One individual in the heat of the moment in a congregational meeting pointed at me and said, “The trouble started with you!” While that may or may not have been true, it didn’t mean the trouble was unnecessary or unredemptive. I thought about the history of the patriarchs, the prophets, and Jesus, and the conflict characterizing their ministries. As they challenged wrongful behavior or attitudes, they were perceived as the real problem instead. Some were sawn in two. There were times when I had a good idea how that must feel.
Once you’re cast as a warrior, it’s almost impossible to change people’s perception. It seems like a version of the Leonard Nimoy Syndrome. Nimoy, as you recall, is the actor who played Mr. Spock in the television series “Star Trek.” His distinctive character became so well-known that no matter what other roles Nimoy played in later years, no one could forget he was really Mr. Spock.
Once a pastor is identified as a warrior, that reputation is extremely hard to shake. During the conflict, I spent hours with individuals in counseling or in visitation after a death in the family or in personal ministry.

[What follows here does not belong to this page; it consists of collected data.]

/-- R228 to R230 and R211, R212. What the atomic operations and releases do is in SequencerAtomics; log entries 12
and 35 say where the model keeps what is not yet performed. `adamStep` has the eight factors lr, β1, β2, ε, λ, k1,
k2, γ at 0 to 7; its last clause is the worked example of R212. -/
def Obligations.LaneAtomicsFenceStep : Prop :=
  (∀ (i : Instr) (op : AtomOp) (vd : RegNo) (sc : Scope) (w64 acq rel : Bool) (cmp : LaneIn → List W32),
      (∃ x : LAtom, i = .atom x ∧ op = x.op ∧ vd = x.vd ∧ sc = x.scope ∧ w64 = x.w64 ∧ acq = x.acq ∧ rel = x.rel ∧
        cmp = fun _ => []) ∨
      (∃ x : LCas, i = .atomcas x ∧ op = .cas ∧ vd = x.vd ∧ sc = x.scope ∧ w64 = x.w64 ∧ acq = x.acq ∧ rel = x.rel ∧
        cmp = LaneIn.c) →
    let n := if w64 then 8 else 4
    let val (ws : List W32) : Nat := (ws.getD 1 0 ++ ws.getD 0 0 : W64).toNat % 2 ^ (8 * n)
    let old (x : Nat) : LaneRes := outLate vd (if w64 then [BitVec.ofNat 32 x, BitVec.ofNat 32 (x / 2 ^ 32)]
      else [BitVec.ofNat 32 x])
    let does (l : LaneIn) (dev : Bool) (addr : W64) (pa pidx : Nat) (s : State) : State × LaneRes :=
      let x : LateLoad :=
        { dev := dev, pa := pa, va := addr, n := n, sx := false,
          rmw := some { op := op, x := val l.b, cmp := val (cmp l), scope := sc, pidx := pidx, replay := laneReplay l s,
                        team := some l.team.op } }
      let u := if rel then s.release l.t.c l.t.agent sc else s
      let r := (u.beforeLate l.t.c l.t.agent x).readLate l.t.c l.t.agent x
      if acq then (r.2.acquire l.t.c l.t.agent sc, old r.1) else laneLoads vd l x u
    (sc = .core → LaneDoes i
      (fun l s => LaneCan .kennel l (l.a0.zeroExtend 64) n true s ∧
        (s.core l.t.c).kpoisoned (l.a0.zeroExtend 64 : W64).toNat n = false)
      (fun l => does l false (l.a0.zeroExtend 64) (l.a0.zeroExtend 64 : W64).toNat 0)) ∧
    (sc ≠ .core → ∀ p, LaneDoes i
      (fun l s => let addr : W64 := l.a.getD 1 0 ++ l.a.getD 0 0
        LaneCan .device l addr n true s ∧ ¬ (sc = .system ∧ addr.getLsbD 51 = true) ∧ LaneAt l addr .atomic p s ∧
          s.dev.poisoned p.pa n = false)
      (fun l => does l true (l.a.getD 1 0 ++ l.a.getD 0 0) p.pa p.pidx)) ∧
    (sc = .system → LaneDoes i
      (fun l s => let addr : W64 := l.a.getD 1 0 ++ l.a.getD 0 0
        LaneCan .device l addr n true s ∧ addr.getLsbD 51 = true ∧
          ((s.part (ctxPart (s.core l.t.c).ctx)).window addr).v = true)
      (fun l s => let addr : W64 := l.a.getD 1 0 ++ l.a.getD 0 0
        let part := ctxPart (s.core l.t.c).ctx
        let r := (if rel then s.release l.t.c l.t.agent sc else s).sendAtomic (.laneAtomic l.t.c l.t.lane l.t.slot) part
          ((s.part part).window addr) addr op w64 acq rel (BitVec.ofNat 64 (val l.b)) (BitVec.ofNat 64 (val (cmp l)))
        (r.2, { late := some (vd, if w64 then 2 else 1, .remote r.1 acq addr (s.laneWhere l.t l.th)) })))) ∧
  (∀ (c : CoreNo) (a : Agent) (l : LateLoad) (r : Rmw) (op : Nat) (s : State), l.rmw = some r → r.team = some op →
    l.dev = true → s.readLate c a l =
      ((deviceRmw c a r l.pa l.n s).1, (deviceRmw c a r l.pa l.n s).2.noteFold c op r.pidx)) ∧
  (∀ x, LaneDoes (.laneFence x) (fun i _ => i.th.loading = false) (fun i s =>
    let u := s.performOwn i.t.c i.t.agent x.scope
    (match x.kind with
      | .rel => u.release i.t.c i.t.agent x.scope
      | .acq => u.acquire i.t.c i.t.agent x.scope
      | .acqrel => (u.release i.t.c i.t.agent x.scope).acquire i.t.c i.t.agent x.scope, {}))) ∧
  (∀ x, LaneHolds (.laneFence x) (fun i _ => i.th.loading = true)) ∧
  (∀ (s : State) (c : CoreNo) (a : Agent) (sc : Scope), let u := s.performOwn c a sc
    (∀ p ∈ (u.core c).kstores, p.agent ≠ a) ∧ (∀ p ∈ (u.core c).lstores, p.agent ≠ a) ∧
    (sc ≠ .core → ∀ p ∈ (u.core c).stores, p.agent ≠ a) ∧
    (sc = .device ∨ sc = .system → ∀ h ∈ u.dev.held, ¬ (h.core = c ∧ h.agent = a))) ∧
  (∀ x : LMstep,
    let size (j : Nat) : Nat := if j = 1 ∧ x.gf ≠ 0 then 2 else 4
    let can (i : LaneIn) (s : State) : Prop := ∀ j < 4,
      LaneCan .kennel i ((i.a.getD j 0).zeroExtend 64) (size j) (j != 1) s ∧
        (s.core i.t.c).kpoisoned (i.a.getD j 0).toNat (size j) = false
    let word (i : LaneIn) (s : State) (j : Nat) : Nat :=
      ofBytes ((s.core i.t.c).kreadBy i.t.agent (i.a.getD j 0).toNat (size j))
    let g (i : LaneIn) (s : State) : FVal := (gradFmt x.gf).decode (word i s 1)
    LaneDoes (.mstep x) (fun i s => can i s ∧ ((g i s).isNan = true ∨ (g i s).isInf = true))
      (fun _ s => (s, { preds := [(x.pd, true)], flags := fInvalid })) ∧
    LaneDoes (.mstep x) (fun i s => can i s ∧ (g i s).isNan = false ∧ (g i s).isInf = false)
      (fun i s =>
        let h (j : Nat) : FVal := fp32F.decode (((s.core i.t.c).seq.c.toList.getD (x.n.toNat + j) 0).toNat % 2 ^ 32)
        let r := adamStep h (fp32F.decode (word i s 0)) (g i s) (fp32F.decode (word i s 2)) (fp32F.decode (word i s 3))
        let u := (List.range 4).foldl (fun s j => s.atBank i.t.c i.t.agent (i.a.getD j 0).toNat (size j)) s
        (((u.kwrite i.t.c (i.a.getD 0 0).toNat (leBytes 4 r.w)).kwrite i.t.c (i.a.getD 2 0).toNat (leBytes 4 r.m)).kwrite
          i.t.c (i.a.getD 3 0).toNat (leBytes 4 r.v), { preds := [(x.pd, false)], flags := r.flags }))) ∧
  (∀ (h : Nat → FVal) (w g m v : FVal),
    let rn (x : FVal) : FRes := cvtFloat fp32F .rn false x
    let val (r : FRes) : FVal := fp32F.decode r.bits
    let one : FVal := .fin false 1 0
    let gs := rn (g.times (h 7))
    let m' := rn (((h 1).times m).plus ((one.plus (h 1).neg).times (val gs)))
    let v' := rn (((h 2).times v).plus (((one.plus (h 2).neg).times (val gs)).times (val gs)))
    let mh := rn ((val m').times (h 5))
    let vh := rn ((val v').times (h 6))
    let q := sqrtPlus (val vh) (h 3)
    let u := divPlus (val mh) (val q) ((h 4).times w)
    let w' := rn (w.plus ((h 0).times (val u)).neg)
    adamStep h w g m v = ⟨w'.bits, m'.bits, v'.bits,
      gs.flags ||| m'.flags ||| v'.flags ||| mh.flags ||| vh.flags ||| q.flags ||| u.flags ||| w'.flags⟩) ∧
  (∀ (na nb : Bool) (ma mb : Nat) (ea eb e : Int), e ≤ ea → e ≤ eb →
    let a : FVal := .fin na ma ea
    let b : FVal := .fin nb mb eb
    let sum : Int := (if na then -1 else 1) * (ma * 2 ^ (ea - e).toNat : Int) +
      (if nb then -1 else 1) * (mb * 2 ^ (eb - e).toNat : Int)
    a.times b = .fin (na != nb) (ma * mb) (ea + eb) ∧
    (sum = 0 → a.plus b = .fin (na && nb) 0 0) ∧
    (sum ≠ 0 → ∃ m' e', a.plus b = .fin (decide (sum < 0)) m' e' ∧ e ≤ e' ∧ m' * 2 ^ (e' - e).toNat = sum.natAbs)) ∧
  (∀ (m n : Nat) (e g : Int), m ≠ 0 → -400 ≤ e → -200 ≤ g → ∃ r : Nat,
    r * r ≤ m * 2 ^ (400 + e).toNat ∧ m * 2 ^ (400 + e).toNat < (r + 1) * (r + 1) ∧
    (0 < r + n → sqrtPlus (.fin false m e) (.fin false n g) = fp32F.finish .rn false false (r + n * 2 ^ (g + 200).toNat)
      (-200) (decide (r * r ≠ m * 2 ^ (400 + e).toNat)))) ∧
  (∀ (na nq np : Bool) (ma mq mp : Nat) (ea eq ep : Int), ma ≠ 0 → mq ≠ 0 →
    let a : FVal := .fin na ma ea
    let q : FVal := .fin nq mq eq
    let p : FVal := .fin np mp ep
    (a.plus (p.times q)).isZero = false → divPlus a q p = fp32F.div .rn false (a.plus (p.times q)) q) ∧
  adamStep (fun j => fp32F.decode ([0x3E800000, 0x3F000000, 0x3F400000, 0x35800000, 0x3F000000, 0x40000000, 0x40800000,
      0x3F000000].getD j 0)) (fp32F.decode 0x3F800000) (fp32F.decode 0x40000000) (fp32F.decode 0) (fp32F.decode 0) =
    ⟨0x3F200004, 0x3F000000, 0x3E800000, fInexact⟩

/-- R195 to R197, bit by bit; `fieldPos` and `fieldLen` are b[7:0] and min(b[14:8], 32). R107's pseudocode; R229
uses the same operations for lanes. -/
def Obligations.BitAndAtomicFunctions : Prop :=
  (∀ n, n = 4 ∨ n = 8 → ∀ old x cmp, old < 2 ^ (8 * n) → x < 2 ^ (8 * n) → cmp < 2 ^ (8 * n) →
     atomNew .add n old x cmp = (old + x) % 2 ^ (8 * n) ∧ atomNew .and n old x cmp = old &&& x ∧
     atomNew .or n old x cmp = old ||| x ∧ atomNew .xor n old x cmp = old ^^^ x ∧
     atomNew .minu n old x cmp = Nat.min old x ∧ atomNew .maxu n old x cmp = Nat.max old x ∧
     atomNew .min n old x cmp = (if toSigned (8 * n) old ≤ toSigned (8 * n) x then old else x) ∧
     atomNew .max n old x cmp = (if toSigned (8 * n) old ≥ toSigned (8 * n) x then old else x) ∧
     atomNew .xchg n old x cmp = x ∧ atomNew .cas n old x cmp = if old = cmp then x else old) ∧
  (∀ lut (a b c : W32), ∀ k < 32, (bitfnOf lut a b c).getLsbD k =
    lut.getLsbD ((a.getLsbD k).toNat + 2 * (b.getLsbD k).toNat + 4 * (c.getLsbD k).toNat)) ∧
  (∀ a : W32, ∀ k < 32, (brevOf a).getLsbD k = a.getLsbD (31 - k)) ∧
  (∀ (a b : W32), ∀ k < 32, let l := Nat.min (b.extractLsb' 8 7).toNat 32
    let p := (b.extractLsb' 0 8).toNat
    let bit (n : Nat) : Bool := if n < 32 then a.getLsbD n else b.getLsbD 15 && a.getLsbD 31
    (bfeOf a b).getLsbD k = if k < l then bit (p + k) else decide (0 < l) && b.getLsbD 15 && bit (p + l - 1)) ∧
  (∀ (a b c : W32), ∀ k < 32, let l := Nat.min (b.extractLsb' 8 7).toNat 32
    let p := (b.extractLsb' 0 8).toNat
    (bfiOf a b c).getLsbD k = if p ≤ k ∧ k < p + l then a.getLsbD (k - p) else c.getLsbD k) ∧
  ∀ (mode : BitVec 2) (t : List W32) (b : W32), ∀ k < 4,
    let x := b.extractLsb' (8 * k) 8
    let n := if mode = 1 then (x.extractLsb' 4 4).toNat else (x.extractLsb' 0 4).toNat
    (permbOf mode t b).extractLsb' (8 * k) 8 =
      if mode = 2 ∧ x.getLsbD 7 = true then 0 else (t.getD (n / 4) 0).extractLsb' (8 * (n % 4)) 8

I worked to keep a balanced pastoral stance. Yet, to those who wanted to believe it, I was simply a tough guy, the one who “can’t get along with so-and-so.”
A few of my critics were so outspoken in this regard that one Sunday morning I met a real estate company president who was visiting our church. Thanking me for the morning message, he confessed he had come just to meet the man about whom his employees could say nothing nice. They were so one-sided, he had to find out for himself.
After prolonged conflict, you tend to lose perspective on people and issues. While you try to focus on issues and not personalities, the longer the battle, the more they change places.
I once read that after decades of bloody feuding, the Hatfields and the McCoys couldn’t remember what the initial argument was about. But it didn’t matter any longer. The real issue was whether you were a Hatfield or a McCoy. So it goes in churches. A warrior can easily forget he is battling issues and not people.
In such moments the words of Jesus to love your enemy and to be kind to those who spitefully abuse you take on new significance. I knew I was making progress when I honestly could tell the husband of a woman who had caused me great suffering that I loved both of them. I knew I meant it, and it gave me the freedom to go on.
But many are the temptations to cover your buried anger with more acceptable rationalizations, such as righteous indignation.
What Happens to a Solomon
Now let’s consider what’s involved in being a Solomon. Obviously, there are some advantages.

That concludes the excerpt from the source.